EXERCISE GOAL: The lines below starting at the line containing "exact fifoRequest_does .." and ending at the line containing "cases c <;> simp" are to be repeated exactly, with both ends kept and nothing else added.

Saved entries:
theorem hostReadTop_steps (a : Nat) (s : State) : Steps Effect.hostRead s (hostReadTop a s) := by
  unfold hostReadTop
  split
  · exact Steps.one (.deliver _) trivial trivial
  split
  · exact counterRead_steps s
  · exact Steps.one (.deliver _) trivial trivial

theorem hostReadCoproc_steps (c : Coproc) (a : Nat) (s : State) : Steps Effect.hostRead s (hostReadCoproc c a s) := by
  unfold hostReadCoproc
  split
  · exact Steps.one (.deliver _) trivial trivial
  split
  · exact Steps.one (.deliver _) trivial trivial
  split
  · exact ((Steps.one (.log (.dspReadMemory ..)) trivial rfl).step (e := .draw) trivial trivial).step
      (e := .deliver _) trivial trivial
  · exact Steps.one (.deliver _) trivial trivial

theorem sectlWrite_steps (v : Word) (s : State) : Steps (Effect.sectl v) s (sectlWrite v s) := by
  unfold sectlWrite
  split
  · exact ((Steps.one .disarm trivial trivial).step (e := .sched .idle) trivial trivial).step (e := .top .sectl v) rfl (TopReg.mem_all _ nofun)
  · exact ((Steps.one .arm trivial trivial).step (e := .sched .scheduled) trivial trivial).step (e := .top .sectl v) rfl (TopReg.mem_all _ nofun)

theorem notifyWrite_does (v : Word) (s : State) : (notifyWrite v s).Does (Effect.notify v) s :=
  Res.Does.bind (memWrite32_does (K := Effect.notify v) trivial rfl (fun _ => trivial) s) fun _ _ =>
    Steps.one (.top .fememdata v) rfl (TopReg.mem_all _ nofun)

theorem hostWriteTop_does (a : Nat) (v : Word) (s : State) (ha : a % 4 = 0) :
    (hostWriteTop a v s).Does (fun e => e.topWrite s.cfg a v) s := by
  unfold hostWriteTop Effect.topWrite
  by_cases hlt : Window.top.size ≤ a
  · rw [if_pos hlt]
    exact Steps.refl
  rw [if_neg hlt]
  by_cases h1 : a = s.cfg.addrOf .ists
  · simp only [if_pos h1]
    exact Steps.one (.ists v) rfl trivial
  simp only [if_neg h1]
  by_cases h2 : a = s.cfg.addrOf .sectl
  · simp only [if_pos h2]
    exact sectlWrite_steps v s
  simp only [if_neg h2]
  by_cases h3 : a = s.cfg.addrOf .fememdata
  · simp only [if_pos h3]
    exact notifyWrite_does v s
  simp only [if_neg h3]
  exact Steps.one (.entry .top a v) rfl ⟨ha, by omega⟩

theorem hostWriteCoproc_does (c : Coproc) (a : Nat) (v : Word) (s : State) (ha : a % 4 = 0) (hw : s.cfg.wf = true) :
    (hostWriteCoproc c a v s).Does (fun e => e.coprocWrite s.cfg c a v) s := by
  unfold hostWriteCoproc Effect.coprocWrite
  by_cases hlt : c.window.size ≤ a
  · rw [if_pos hlt]
    exact Steps.refl
  rw [if_neg hlt]
  by_cases h1 : a = s.cfg.rstAddr c
  · simp only [if_pos h1]
    exact rstWrite_does c v s hw
  simp only [if_neg h1]
  split
  · exact Steps.one (.log (.dspWriteMemory ..)) (.inr ⟨_, _, rfl⟩) rfl
  · exact Steps.one (.entry c.window a v) (.inl rfl) ⟨ha, by omega⟩

theorem topAccess_steps {off : Word} {acc : Access} {s t : State} (h : topAccess off acc s = .next t) :
    Steps (fun e => e.topAccess s.cfg off acc) s t := by
  refine event_all h ?_
  by_cases ha : aligned off = true
  · simp only [ha, if_true]
    cases acc with
    | read => exact hostReadTop_steps ..
    | write v => exact hostWriteTop_does _ _ _ (by simpa [aligned] using ha)
  · simp [ha, Res.All]

theorem coprocAccess_steps {c : Coproc} {off : Word} {acc : Access} {s t : State} (hw : s.cfg.wf = true)
    (h : coprocAccess c off acc s = .next t) : Steps (fun e => e.coprocAccess s.cfg c off acc) s t := by
  refine event_all h ?_
  by_cases ha : aligned off = true
  · simp only [ha, if_true]
    cases acc with
    | read => exact hostReadCoproc_steps ..
    | write v => exact hostWriteCoproc_does _ _ _ _ (by simpa [aligned] using ha) hw
  · simp [ha, Res.All]

/-- A host method submission that has a next state is its operation. -/
theorem hostMethod_all {s t : State} {P : State → Prop} {r : Res Unit} (h : hostMethod s r = .next t) (hr : r.All P) :
    P t := by
  refine event_all h ?_
  split
  · trivial
  · exact hr

/-- What every instruction does: a sequence of the effects that `Effect.mayDo` lists for it. -/
theorem exec_effects {i : Instr} {s t : State} (hw : s.cfg.wf = true) (h : exec i s = .next t) :
    Steps (Effect.mayDo s.cfg i) s t := by
  have voice {op arg : Word} {r : Res Unit} (hr : r.Does Effect.voices (latch op arg s)) :
      r.Does Effect.voiceCommand s :=
    (hr.mono fun _ => Or.inl).after (latch_steps (fun _ => Or.inr) op arg s)
  cases i with
  | setAntecedentVoice arg =>
    exact hostMethod_all h ((latch_steps (K := Effect.mayDo s.cfg (.setAntecedentVoice arg)) (fun _ => Or.inl) ..).step
      (e := .top .feav arg) (.inr ⟨_, rfl⟩) (TopReg.mem_all _ nofun))
  | voiceOn arg => exact hostMethod_all h (voice (voiceOn_does ..))
  | voiceOff arg => exact hostMethod_all h (voice (vset_does ..))
  | voicePause arg => exact hostMethod_all h (voice (vset_does ..))
  | setCurrentVoice arg =>
    exact hostMethod_all h ((latch_steps (K := Effect.mayDo s.cfg (.setCurrentVoice arg)) (fun _ => Or.inl) ..).step
      (e := .top .fecv arg) (.inr ⟨_, rfl⟩) (TopReg.mem_all _ nofun))
  | idleVoiceNotify arg =>
    have hl := latch_steps Effect.notification_of_latches s.cfg.opcode.idleVoiceNotify arg s
    simp only [exec, execIdleVoiceNotify] at h
    split at h
    · exact event_all h ((idleVoiceNotify_does _).after hl)
    · exact hostMethod_all h ((Res.Does.raise (K := Effect.notification) _ trivial).after hl)
  | unknownMethod op arg => exact hostMethod_all h (feDispatch_host_does ..)
  | wIsts v => exact event_all h (Steps.one (.ists v) (K := Effect.mayDo s.cfg (.wIsts v)) rfl trivial)
  | wSectl v => exact event_all h (sectlWrite_steps v s)
  | wFememdata v => exact event_all h (notifyWrite_does v s)
  | rXgscnt => exact event_all h (counterRead_steps s)
  | wTopPlain off v => exact topAccess_steps (off := off) (acc := .write v) h
  | rTopPlain off => exact topAccess_steps (off := off) (acc := .read) h
  | topOutOfRange off acc => exact topAccess_steps h
  | wRst c v => exact event_all h (rstWrite_does c v s hw)
  | wSubwindow c off v => exact coprocAccess_steps (c := c) (off := off) (acc := .write v) hw h
  | rSubwindow c off => exact coprocAccess_steps (c := c) (off := off) (acc := .read) hw h
  | gpepPlain c off acc => exact coprocAccess_steps hw h
  | gpepOutOfRange c off acc => exact coprocAccess_steps hw h
  | methodSubmit acc =>
    cases acc with
    | submit op arg => exact hostMethod_all h (feDispatch_host_does ..)
    | read =>
      exact event_all h ((Steps.one (K := Effect.hostRead) .draw trivial trivial).step (e := .deliver _) trivial trivial)
  | scratchReq c dir off len data =>
    refine event_all h ?_
    split
    · exact scratchRequest_does ..
    · trivial
  | fifoReq c dir k len data =>
    refine event_all h ?_
    split
    · exact fifoRequest_does ..
    · trivial
  | tick =>
    refine event_all h ?_
    split
    · exact frameTick_does s hw
    · trivial
  | reset =>
    cases h
    exact Steps.one .reset rfl trivial

/-! ## Which entries an instruction stores -/

theorem topWrite_entry {cfg : Config} {x a : Nat} {u v : Word} (h : Effect.topWrite cfg x u (.entry .top a v)) :
    x = a ∧ u = v ∧ a ≠ cfg.addrOf .ists ∧ a ≠ cfg.addrOf .sectl ∧ a ≠ cfg.addrOf .fememdata := by
  unfold Effect.topWrite at h
  split at h; · cases h
  split at h; · exact h.elim
  split at h; · exact h.elim
  cases h
  exact ⟨rfl, rfl, by assumption, by assumption, by assumption⟩

theorem tick_entry {w : Window} {a : Nat} {v : Word} : ¬Effect.tick (.entry w a v) := by
  rintro (⟨l, h⟩ | h | h) <;> exact h.elim

theorem coprocWrite_entry {cfg : Config} {c : Coproc} {x a : Nat} {u v : Word} :
    ¬Effect.coprocWrite cfg c x u (.entry .top a v) := by
  unfold Effect.coprocWrite Effect.rstWrite
  cases c <;> simp [Effect.call, Coproc.window]

/-- An entry of the TOP window is stored by a plain write of its offset alone. -/
theorem mayDo_entry {cfg : Config} {i : Instr} {a : Nat} {v : Word} (h : Effect.mayDo cfg i (.entry .top a v)) :
    a ≠ cfg.addrOf .ists ∧ a ≠ cfg.addrOf .sectl ∧ a ≠ cfg.addrOf .fememdata ∧
      ∃ off : Word, off.toNat = a ∧ (i = .wTopPlain off v ∨ i = .topOutOfRange off (.write v)) := by
  cases i with
  | setAntecedentVoice => rcases h with h | ⟨_, h⟩ <;> first | exact h.elim | cases h
  | setCurrentVoice => rcases h with h | ⟨_, h⟩ <;> first | exact h.elim | cases h
  | voiceOn => rcases h with h | h <;> exact h.elim
  | voiceOff => rcases h with h | h <;> exact h.elim
  | voicePause => rcases h with h | h <;> exact h.elim
  | wIsts => cases h
  | wTopPlain off u =>
    obtain ⟨h1, rfl, h2, h3, h4⟩ := topWrite_entry h
    exact ⟨h2, h3, h4, off, h1, .inl rfl⟩
  | topOutOfRange off acc =>
    cases acc with
    | read => exact h.elim
    | write u =>
      obtain ⟨h1, rfl, h2, h3, h4⟩ := topWrite_entry h
      exact ⟨h2, h3, h4, off, h1, .inr rfl⟩
  | wRst c => rcases h with h | h <;> first | exact h.elim | (cases c <;> cases h)
  | wSubwindow => exact (coprocWrite_entry h).elim
  | gpepPlain c off acc => cases acc <;> first | exact h.elim | exact (coprocWrite_entry h).elim
  | gpepOutOfRange c off acc => cases acc <;> first | exact h.elim | exact (coprocWrite_entry h).elim
  | methodSubmit acc => cases acc <;> exact h.elim
  | tick => exact (tick_entry h).elim
  | reset => cases h
  | _ => exact h.elim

SOLVED PROBLEM:
    · exact fifoRequest_does ..
    · trivial
  | tick =>
    refine event_all h ?_
    split
    · exact frameTick_does s hw
    · trivial
  | reset =>
    cases h
    exact Steps.one .reset rfl trivial

/-! ## Which entries an instruction stores -/

theorem topWrite_entry {cfg : Config} {x a : Nat} {u v : Word} (h : Effect.topWrite cfg x u (.entry .top a v)) :
    x = a ∧ u = v ∧ a ≠ cfg.addrOf .ists ∧ a ≠ cfg.addrOf .sectl ∧ a ≠ cfg.addrOf .fememdata := by
  unfold Effect.topWrite at h
  split at h; · cases h
  split at h; · exact h.elim
  split at h; · exact h.elim
  cases h
  exact ⟨rfl, rfl, by assumption, by assumption, by assumption⟩

theorem tick_entry {w : Window} {a : Nat} {v : Word} : ¬Effect.tick (.entry w a v) := by
  rintro (⟨l, h⟩ | h | h) <;> exact h.elim

theorem coprocWrite_entry {cfg : Config} {c : Coproc} {x a : Nat} {u v : Word} :
    ¬Effect.coprocWrite cfg c x u (.entry .top a v) := by
  unfold Effect.coprocWrite Effect.rstWrite
  cases c <;> simp [Effect.call, Coproc.window]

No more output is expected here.